## PROMPT:
Copy out exactly the lines from the start of the data to the line containing "freeAt : Nat := 0". Include both.

[Opening DATA SECTION section]

/-- The innkeeper's side of one spur. -/
structure SpurInn where
  /-- planned slots in order of their starts; the first may be running | — | R611 13 | empty DC7 -/
  plan : List Slot := []
  /-- slots that have ended and wait for their end read, oldest first | — | R606 13 | empty DC7 -/
  ended : List Slot := []
  /-- planned end of the last planned slot | model | R611 13 | 0 DC7 -/
  freeAt : Nat := 0
  /-- held under R644 until this inn second | 16 | R644 13 | none DC7 -/
  hold : Option Nat := none
  /-- CHARGED, mJ | 48 | R606 13 | 0 R647 -/
  charged : Nat := 0
  /-- SLOT_METERED, mJ | 48 | R606 13 | 0 R647 -/
  metered : Nat := 0
  /-- metered energy of the charged slots, mJ | model | R609 13 | 0 R647 -/
  chargedMetered : Nat := 0
  /-- slots ended since CONFIGURE | model | R610 13 | 0 R647 -/
  ends : Nat := 0
  /-- withholding under check 4 for derating | 1 | R647 13 | 0 DC7 -/
  derated : Bool := false
  /-- image position of the guest whose slot ended last | model | R435 09 | none DC7 -/
  lastPos : Option Nat := none
  deriving DecidableEq, Repr

/-- The innkeeper. -/
structure Inn where
  /-- planning: step 8 has ended and at least one guest of this side is admitted | 1 | R617 13 | 0 DC7 -/
  on : Bool := false
  /-- inn time, ticks; INN_TIME shows it modulo 2^32 | 32 | R594 13 | 0 R663 -/
  time : Nat := 0
  /-- guests of the running image in image order | — | R595 13 | empty DC7 -/
  guests : List Guest := []
  /-- rooms in use, up to 64 | 64 × 64 B | R627 13 | empty DC7 -/
  rooms : List Room := []
  /-- fills waiting, the first in progress: guest position and start | — | R631 13 | empty DC7 -/
  fills : List (Nat × Time) := []
  /-- the innkeeper's side of each spur | — | R611 13 | DC7 -/
  spurs : Vector SpurInn 8 := Vector.replicate 8 {}
  /-- last epoch assigned | 32 | R625 13 | 0 R625 -/
  epoch : Nat := 0
  /-- records persist (R628) | 1 | R647 13 | 0 DC7 -/
  persist : Bool := false
  /-- paging in use | 1 | R647 13 | 0 DC7 -/
  paging : Bool := false
  /-- fenced figure F, mJ | 48 | R599 13 | 0 DC7 -/
  fenced : Nat := 0
  /-- P_c of each class, mW | 8 × 32 | R605 13 | empty DC7 -/
  pClass : List Rat := []
  /-- E_c of each class, mJ | 8 × 48 | R605 13 | empty DC7 -/
  eClass : List Nat := []
  /-- a class table has been handed over | 1 | R507 11 | 0 DC7 -/
  handed : Bool := false
  /-- E_AVAIL lay below F at the last update | model | R604 13 | 0 DC7 -/
  below : Bool := false
  /-- WITHHELD by reason code | 10 × 8 | R647 13 | 0 R647 -/
  withheld : List Nat := List.replicate 16 0
  /-- LAST_DECISION: guest index, reason and inn tick | 32 | R647 13 | 0 DC7 -/
  last : Nat × Nat × Nat := (0, 0, 0)
  /-- RESTORED: at the last CONFIGURE and by fills | 11 + 11 | R647 13 | 0 R647 -/
  restored : Nat × Nat := (0, 0)
  /-- LATE | 32 | R647 13 | 0 R647 -/
  late : Nat := 0
  /-- provisional and cancel beacons | 16 + 16 | R647 13 | 0 R647 -/
  beacons : Nat × Nat := (0, 0)
  /-- LEDGER: largest difference and failed checks | 16 + 16 | R647 13 | 0 R647 -/
  ledger : Nat × Nat := (0, 0)
  /-- last ledger check | model | R610 13 | 0 DC7 -/
  ledgerAt : Time := 0
  /-- most rooms pinned at once | 7 | R647 13 | 0 R647 -/
  mostPinned : Nat := 0
  /-- PAGING: fills and longest fill, µs | 16 + 16 | R647 13 | 0 R647 -/
  paged : Nat × Nat := (0, 0)
  deriving DecidableEq, Repr

/-! ### Host links, sessions and caravan time (chapter 14) -/

/-- A session handle in use (R683, R685 … R688). -/
structure Sess where
  role    : Role
  index   : Nat
  /-- half-open -/
  half    : Bool
  link    : LinkId
  addr    : Nat
  /-- last accepted COUNTER -/
  counter : Nat
  /-- last accepted request, or the opening of a half-open handle -/
  lastAt  : Time
  fails   : Nat
  ks      : List Byte
  /-- opened in LIMP -/
  limp    : Bool
  deriving DecidableEq, Repr

/-- The one pending command (R692). -/
structure Pend where
  op      : Nat
  handle  : Nat
  at_     : Time
  /-- the session that issued it ended, or dropped it: its outcome is discarded (R723) -/
  orphan  : Bool
  /-- the outcome that the command's own work has produced and PENDING_OUTCOME_READY has not yet made ready -/
  done    : Option (Nat × List Byte)
  /-- the outcome that CMD_RESULT reads -/
  outcome : Option (Nat × List Byte)
  deriving DecidableEq, Repr

/-- A response that waits for its instant of release (R672, R690). -/
structure Resp where
  ready : Time
  bytes : List Byte
  /-- priority of the request, on CAN -/
  prio  : Nat
  deriving DecidableEq, Repr

/-- A reassembly of a REQUEST message (R678). -/
structure Reasm where
  addr  : Nat
  total : Nat
  got   : List Byte
  /-- SEQ of the next segment -/
  next  : Nat
  lastAt : Time
  deriving DecidableEq, Repr

/-- The SMBus slave. -/
structure Smb where
  /-- SMB_COUNTS: transfers, PEC errors, timeouts | 16 + 8 + 8 | R714 14 | 0 R714 -/
  counts : List Nat := [0, 0, 0]
  /-- SMB_ZERO: zero-length reads and zero-length SENDs | 16 + 16 | R714 14 | 0 R714 -/
  zero : Nat × Nat := (0, 0)
  /-- response to the last SEND | — | R671 14 | none DC7 -/
  resp : Option Resp := none
  /-- bytes that the last FETCH or zero-length read returned, PEC included | — | R671 14 | empty DC7 -/
  out : List Byte := []
  /-- a FETCH stretches SMB_CLK since | 1 | R672 14 | none DC7 -/
  stretch : Option Time := none
  /-- interface found stuck | 1 | R730 14 | 0 DC7 -/
  stuck : Bool := false
  /-- the last byte of the last SEND, its PEC, was acknowledged | 1 | R668 14 | none DC7 -/
  acked : Option Bool := none
  deriving DecidableEq, Repr

/-- The CAN FD controller and its frames. -/
structure Can where
  /-- CAN domain running | 1 | R714 14 | 0 DC7 -/
  on : Bool := false
  /-- CAN_STB high | 1 | R714 14 | 1 R45 -/
  stb : Bool := true
  /-- CAN_STB was released for a transmission of the gauge's own: the WAKE frame goes first after 200 µs | model | R712 14 | none DC7 -/
  wakeAt : Option Time := none
  /-- frames handed to the controller, oldest first, with their hand-over | — | R721 14 | empty DC7 -/
  queue : List (RuellFrame × Time) := []
  /-- the last frame sent | — | R675 14 | none DC7 -/
  last : Option RuellFrame := none
  /-- transmit error count | 8 | R714 14 | 0 R714 -/
  tec : Nat := 0
  /-- receive error count | 8 | R714 14 | 0 R714 -/
  rxec : Nat := 0
  /-- bus-offs, saturating | 8 | R714 14 | 0 R714 -/
  busOffs : Nat := 0
  /-- error-passive entries, saturating | 8 | R714 14 | 0 R714 -/
  passives : Nat := 0
  /-- bus-off | 1 | R681 14 | 0 DC7 -/
  off : Bool := false
  /-- times of the bus-offs of the last 60 s | model | R681 14 | empty DC7 -/
  offTimes : List Time := []
  /-- recovery may begin | model | R681 14 | 0 DC7 -/
  recoverAt : Time := 0
  /-- CAN_RX found stuck: the controller is held off the bus since | model | R730 14 | none DC7 -/
  rxStuck : Option Time := none
  /-- CAN_RX: accepted, 11-bit and remote frames, reserved kinds | 16 + 8 + 8 | R714 14 | 0 R714 -/
  rx : List Nat := [0, 0, 0]
  /-- CAN_MULTI: zero-length first frames and incomplete reassemblies | 16 + 16 | R714 14 | 0 R714 -/
  multi : Nat × Nat := (0, 0)
  /-- CAN_TX: sent and dropped | 16 + 16 | R714 14 | 0 R714 -/
  tx : Nat × Nat := (0, 0)
  /-- reassemblies, oldest first | — | R678 14 | empty DC7 -/
  reasm : List Reasm := []
  /-- session responses that wait for their instant | — | R690 14 | empty DC7 -/
  resp : List Resp := []
  /-- last event that R711 waits for: a frame, the end of a session on CAN, WAKE_N released, the start of a slot of R619 | model | R711 14 |
  0 DC7 -/
  frameAt : Time := 0
  /-- WAKE_N found stuck since | model | R730 14 | none DC7 -/
  wakeStuck : Option Time := none
  /-- WAKE_N was released after it had been stuck | model | R730 14 | none DC7 -/
  wakeHighAt : Option Time := none
  /-- the bus is kept awake until | model | R709 14 | 0 DC7 -/
  awakeUntil : Time := 0
  /-- another device has held WAKE_N low for 1 ms and still does | 1 | R711 14 | 0 DC7 -/
  wakeLow : Bool := false
  /-- intervals between frames whose bus errors have entered the error counts | model | R674 14 | 0 DC7 -/
  errs : Nat := 0
  deriving DecidableEq, Repr

/-- Sessions and commands. -/
structure Access where
  /-- handles 1 … 8 | 8 | R687 14 | free DC7 -/
  sess : List (Option Sess) := List.replicate 8 none
  /-- pending command | — | R692 14 | none DC7 -/
  pend : Option Pend := none
  /-- AUTH: AUTH answers, REPLAY answers, lockouts | 16 + 8 + 8 | R714 14 | 0 R714 -/
  auth : List Nat := [0, 0, 0]
  /-- times of the failed confirms of the last 10 s | model | R689 14 | empty DC7 -/
  failed : List Time := []
  /-- lockout until | model | R689 14 | none DC7 -/
  lockUntil : Option Time := none
  /-- the gauge answers its links: cleared at step 6 of a shut-down sequence (R726) | 1 | R726 14 | 1 DC7 -/
  answers : Bool := true
  deriving DecidableEq, Repr

/-- Caravan time as a source and as a follower (R703 … R705, R722). -/
structure Caravan where
  /-- SEQ of the last TIME_SYNC sent | 5 | R703 14 | 0 DC7 -/
  sendSeq : Nat := 0
  /-- last TIME_SYNC sent | model | R703 14 | none DC7 -/
  sendAt : Option Time := none
  /-- stopped because a lower source was heard | 1 | R722 14 | 0 DC7 -/
  stopped : Bool := false
  /-- sources heard: address and time of the last TIME_SYNC | model | R704 14 | empty DC7 -/
  heard : List (Nat × Time) := []
  /-- the last TIME_SYNC stamped of each source: source, SEQ, gauge time and own caravan time, µs | model | R704 14 | empty DC7 -/
  stamps : List (Nat × Nat × Time × Rat) := []
  /-- source followed | 16 | R715 14 | none DC7 -/
  follow : Option Nat := none
  /-- last TIME_FOLLOW used | model | R705 14 | none DC7 -/
  followAt : Option Time := none
  /-- gauge time and source time of the previous sync used | model | R704 14 | none DC7 -/
  prev : Option (Time × Rat) := none
  /-- synchronised | 1 | R715 14 | 0 DC7 -/
  synced : Bool := false
  /-- OFFSET, µs | 32 | R715 14 | 0 DC7 -/
  offset : Rat := 0
  /-- COUNTS: syncs used, steps, losses | 16 + 8 + 8 | R715 14 | 0 R715 -/
  counts : List Nat := [0, 0, 0]
  deriving DecidableEq, Repr

/-! ### Running as a pair (chapter 15) -/

/-- T.PAIR.STATE[1:0]. -/
inductive PairSt | single | joined | lost | singles
  deriving DecidableEq, Repr

/-- A record on the Kersor link: its type and payload, with the time of its event. -/
structure KRec where
  type    : Nat
  payload : List Byte
  at_     : Time
  deriving DecidableEq, Repr

/-- A symbol of the Kersor link: a control symbol of R737, or a data symbol. -/
inductive LinkSymbol
  | k28_5 | k27_7 | k29_7
  | data (b : Byte)
  deriving DecidableEq, Repr

/-- A sequenced frame that the partner has not acknowledged (R741). -/
structure KTx where
  seq    : Nat
  rcd    : KRec
  sentAt : Time
  /-- its symbols as they were last sent (R737) -/
  frame  : List LinkSymbol
  deriving DecidableEq, Repr

/-- A probe of the SHARE line (R760). -/
structure Probe where
  start : Time
  /-- last codes of the SHARE sense in the two halves -/
  first  : Option Nat
  second : Option Nat
  deriving DecidableEq, Repr

/-- The partner as it last reported itself. -/
structure Partner where
  /-- PARTNER_UID | 16 B | R769 15 | zero DC7 -/
  uid : List Byte := []
  /-- MODE | 3 | R769 15 | 0 DC7 -/
  mode : Nat := 0
  /-- PACK_STATE | 4 | R769 15 | 0 DC7 -/
  packSt : Nat := 0
  /-- FLAGS | 8 | R769 15 | 0 DC7 -/
  flags : BitVec 8 := 0
  /-- SOC | 14 | R769 15 | 0 DC7 -/
  soc : Nat := 0
  /-- E_AVAIL, mJ | 48 | R769 15 | 0 DC7 -/
  eAvail : Nat := 0
  /-- TTE, s | 32 | R769 15 | 0 DC7 -/
  tte : Nat := 0
  /-- Q_FCC, mAh | 32 | R769 15 | 0 DC7 -/
  qFcc : Nat := 0
  /-- T_PACK and DIE, 0.01 °C | 16 + 16 | R769 15 | 0 DC7 -/
  temps : Int × Int := (0, 0)
  /-- last SUMMARY | model | R769 15 | none DC7 -/
  sumAt : Option Time := none
  /-- highest epoch seen since the last join | 32 | R749 15 | none DC7 -/
  epoch : Option Nat := none
  /-- open epochs: number, guest index and running | — | R749 15 | empty DC7 -/
  epochs : List (Nat × Nat × Bool) := []
  deriving DecidableEq, Repr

[Closing DATA SECTION section]

## ANSWER SECTION:
/-- The innkeeper's side of one spur. -/
structure SpurInn where
  /-- planned slots in order of their starts; the first may be running | — | R611 13 | empty DC7 -/
  plan : List Slot := []
  /-- slots that have ended and wait for their end read, oldest first | — | R606 13 | empty DC7 -/
  ended : List Slot := []
  /-- planned end of the last planned slot | model | R611 13 | 0 DC7 -/
  freeAt : Nat := 0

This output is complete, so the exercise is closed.